In 10 minutes I had an inch of polished back and a gleaming microbevel: an edge that duly took off the arm hairs. I think you made the perfect blade-edge geometry but didn't go as far as to polish the surfaces making up the edge to a mirror finish.

I took the plane with the re-honed blade back to that difficult Afrormosia chunk and planed it again, against the grain, using a minimal blade projection and tight mouth as before. Lo and behold! No tearout whatsoever and superfine 0.04mm ribbons of Afrormosia!

Afromozia board planed against grain.
Afromozia board planed against grain.


Of course, the ladywife thinks you will now send a crate of blades (collect) for subjection to Trusty's Final Honing Process. I said I hoped so as when returned one or two would unaccountably go "missing". (Or even four).

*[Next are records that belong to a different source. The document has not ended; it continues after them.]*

-- ==== Sys2Proof/Laws/Memory.lean ====
section
/-! SUPPORT. Laws of the memories: a byte read after a write, and every memory operation keeps the canonical form. -/
namespace Sys2Proof.Machine

theorem Memory.byte_put (m : List Host.Cell) (a j : Nat) (b : Byte) :
    Memory.byte (Memory.put m a b) j = if j = a then b else Memory.byte m j := Map.get_set 0 b m a j

theorem Memory.byte_putAll_other (bs : List Byte) (m : List Host.Cell) (a j : Nat) (h : j < a ∨ a + bs.length ≤ j) :
    Memory.byte (Memory.putAll m a bs) j = Memory.byte m j := by
  induction bs generalizing m a with
  | nil => rfl
  | cons b bs ih =>
    simp only [List.length_cons] at h
    rw [Memory.putAll, ih _ _ (by omega), Memory.byte_put, if_neg (by omega)]

theorem Memory.byte_putAll (bs : List Byte) (m : List Host.Cell) (a i : Nat) (h : i < bs.length) :
    Memory.byte (Memory.putAll m a bs) (a + i) = bs[i] := by
  induction bs generalizing m a i with
  | nil => simp at h
  | cons b bs ih =>
    rw [Memory.putAll]
    cases i with
    | zero => rw [Memory.byte_putAll_other _ _ _ _ (by omega), Memory.byte_put]; simp
    | succ i =>
      have := ih (Memory.put m a b) (a + 1) i (by simpa using h)
      rw [show a + (i + 1) = a + 1 + i by omega, this]; simp

/-- What was written is read. -/
theorem Memory.bytes_putAll (bs : List Byte) (m : List Host.Cell) (a : Nat) : Memory.bytes (Memory.putAll m a bs) a bs.length = bs := by
  apply List.ext_getElem
  · simp [Memory.bytes]
  · intro i h1 h2
    simp only [Memory.bytes, List.getElem_map, List.getElem_range]
    exact Memory.byte_putAll bs m a i h2

theorem Memory.wf_put (m : List Host.Cell) (a : Nat) (b : Byte) (h : Memory.wf m = true) : Memory.wf (Memory.put m a b) = true :=
  Map.wf_set 0 b m a h

theorem Memory.wf_putAll (bs : List Byte) (m : List Host.Cell) (a : Nat) (h : Memory.wf m = true) :
    Memory.wf (Memory.putAll m a bs) = true := by
  induction bs generalizing m a with
  | nil => exact h
  | cons b bs ih => exact ih _ _ (Memory.wf_put m a b h)

/-- A fold keeps what each of its steps keeps. -/
theorem foldl_keeps {α β : Type} (P : α → Prop) (f : α → β → α) (l : List β) (x : α) (h : P x) (hf : ∀ y b, P y → P (f y b)) :
    P (l.foldl f x) := by
  induction l generalizing x with
  | nil => exact h
  | cons b l ih => exact ih _ (hf x b h)

theorem Mm.storeWord_wf (m : Mm) (w n : Nat) (bs : List (Nat × PByte)) (k : Bool) (h : Memory.wf m.mem = true) :
    Memory.wf (m.storeWord w n bs k).mem = true :=
  foldl_keeps (fun x => Memory.wf x = true) _ _ _ (foldl_keeps (fun x => Memory.wf x = true) _ bs m.mem h (fun y e hy => Memory.wf_put y e.1 e.2.v hy))
    (fun y e hy => Memory.wf_put y e.1 _ hy)

@[simp] theorem Mm.meet_mem (m : Mm) (w : Nat) (u : Upset) : (m.meet w u).mem = m.mem := by
  unfold Mm.meet; split <;> rfl

@[simp] theorem Mm.visit_mem (m : Mm) (w : Nat) (u : Upset) : (m.visit w u).mem = m.mem := by
  unfold Mm.visit; simp only; split <;> simp

@[simp] theorem Mm.rmwNote_mem (m : Mm) (agent w : Nat) : (m.rmwNote agent w).mem = m.mem := by
  unfold Mm.rmwNote; split <;> rfl

theorem Mm.flushBuf_wf (m : Mm) (b : Merge) (h : Memory.wf m.mem = true) : Memory.wf (m.flushBuf b).mem = true := by
  unfold Mm.flushBuf
  simp only
  split
  · exact Mm.storeWord_wf _ _ _ _ _ h
  · exact Mm.storeWord_wf _ _ _ _ _ (by simpa using h)

theorem Mm.flush_wf (m : Mm) (p : Merge → Bool) (h : Memory.wf m.mem = true) : Memory.wf (m.flush p).mem = true :=
  foldl_keeps (fun x => Memory.wf x.mem = true) Mm.flushBuf _ m h (fun y b hy => Mm.flushBuf_wf y b hy)

theorem Mm.writeWord_wf (m : Mm) (agent w : Nat) (bs : List (Nat × PByte)) (h : Memory.wf m.mem = true) :
    Memory.wf (m.writeWord agent w bs).mem = true := by
  unfold Mm.writeWord
  split
  · exact h
  · simp only
    split
    · exact Mm.storeWord_wf _ _ _ _ _ (Mm.flush_wf m _ h)
    · exact Mm.flush_wf m _ h

/-- A write keeps the canonical form of the memory. -/
theorem Mm.write_wf (m : Mm) (agent a : Nat) (bs : List PByte) (h : Memory.wf m.mem = true) :
    Memory.wf (m.write agent a bs).mem = true := by
  unfold Mm.write
  simp only
  split <;>
  · refine foldl_keeps (fun x => Memory.wf x.mem = true) _ _ m h ?_
    intro y p hy
    split
    · exact hy
    · exact Mm.writeWord_wf _ _ _ _ hy

theorem Mm.readWord_wf (m : Mm) (agent w : Nat) (as : List Nat) (u : Upset) (h : Memory.wf m.mem = true) :
    Memory.wf (m.readWord agent w as u).1.mem = true := by
  unfold Mm.readWord
  split
  · exact h
  · simpa using Mm.flush_wf m _ h

/-- A read keeps the canonical form of the memory. -/
theorem Mm.read_wf (m : Mm) (agent a n : Nat) (u : Upset) (h : Memory.wf m.mem = true) :
    Memory.wf (m.read agent a n u).1.mem = true := by
  unfold Mm.read
  simp only
  split <;>
  · refine foldl_keeps (fun (x : Mm × List PByte × Upset) => Memory.wf x.1.mem = true) _ _ (m, [], u) h ?_
    intro y p hy
    split
    · exact hy
    · exact Mm.readWord_wf _ _ _ _ _ hy

/-- Losing the contents of a range keeps the canonical form of the memory. -/
theorem State.memClear_wf (s : State) (lo hi : Nat) (h : Memory.wf s.mem = true) : Memory.wf (s.memClear lo hi).mem = true :=
  Map.wf_clear 0 lo hi s.mem h

theorem State.memWrite_wf (s : State) (agent a : Nat) (bs : List PByte) (h : Memory.wf s.mem = true) :
    Memory.wf (s.memWrite agent a bs).mem = true := Mm.write_wf s.mm agent a bs h

theorem State.memRead_wf (s : State) (agent a n : Nat) (h : Memory.wf s.mem = true) : Memory.wf (s.memRead agent a n).mem = true :=
  Mm.read_wf s.mm agent a n .none h

theorem State.memSync_wf (s : State) (agent : Nat) (h : Memory.wf s.mem = true) : Memory.wf (s.memSync agent).mem = true :=
  Mm.flush_wf s.mm _ h

theorem State.reset_wf : Memory.wf State.reset.mem = true := rfl

end Sys2Proof.Machine
end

This little experiment shows that (1) the plane will work well with 99% of timber even with a less than perfectly sharp blade; and (2) perfect sharpening is worth the few extra minutes if the timber is a swine, despite what the catechisms of Brass Crank might specify in his 1641 book of Ye Olde Woodbodgers Tule Teqneake.

Perhaps you always intended the customer to hone perfection on the blade. After all, it is our duty to polish and otherwise keep perfect the functional attributes of our tools (woodworking or otherwise) if they are Items of Great Beauty and Functional Capability.

The blade you supplied in the plane was so-configured (i.e. curved) so I think you did hone it. But I think (from my small experience with sharpening over the last 6 months) that a mirror finish on the (properly flattened/beveled) edge-forming surfaces does make a difference when it comes to those nasty woods and grain types. Remember, it was only that last sample that proved problematic and the (minimal) mirror polishing fixed it. As to my arm hair - it is tough stuff like the rest of me...!

I have disassembled the plane, cleaned off the fish oil you use (it was driving the cat mad) and re-oiled with Jade oil then waxed everything (including the sole) with paste wax when the oil dried (Jade oil is very light stuff but seems to leave a protective coat - I use it on all cast iron within the shed). I was careful with the wood surfaces of the knob and tote, naturally, so they are just as shiny as when they left your mint. If this is not best practice for preservation and protection of The Great Beauty And Its Gleamingness, you will tell me off (with "Ay yip ayes" or other Zimby cries of dismay) and give me the requisite "Verboten" list of dos and don'ts.

I will not go so far as to be building an S15A alter, though, like one of those shown on your new website. I have only one Goddess and she is a jealous Goddess (with many sharp gardening tools of the loping kind).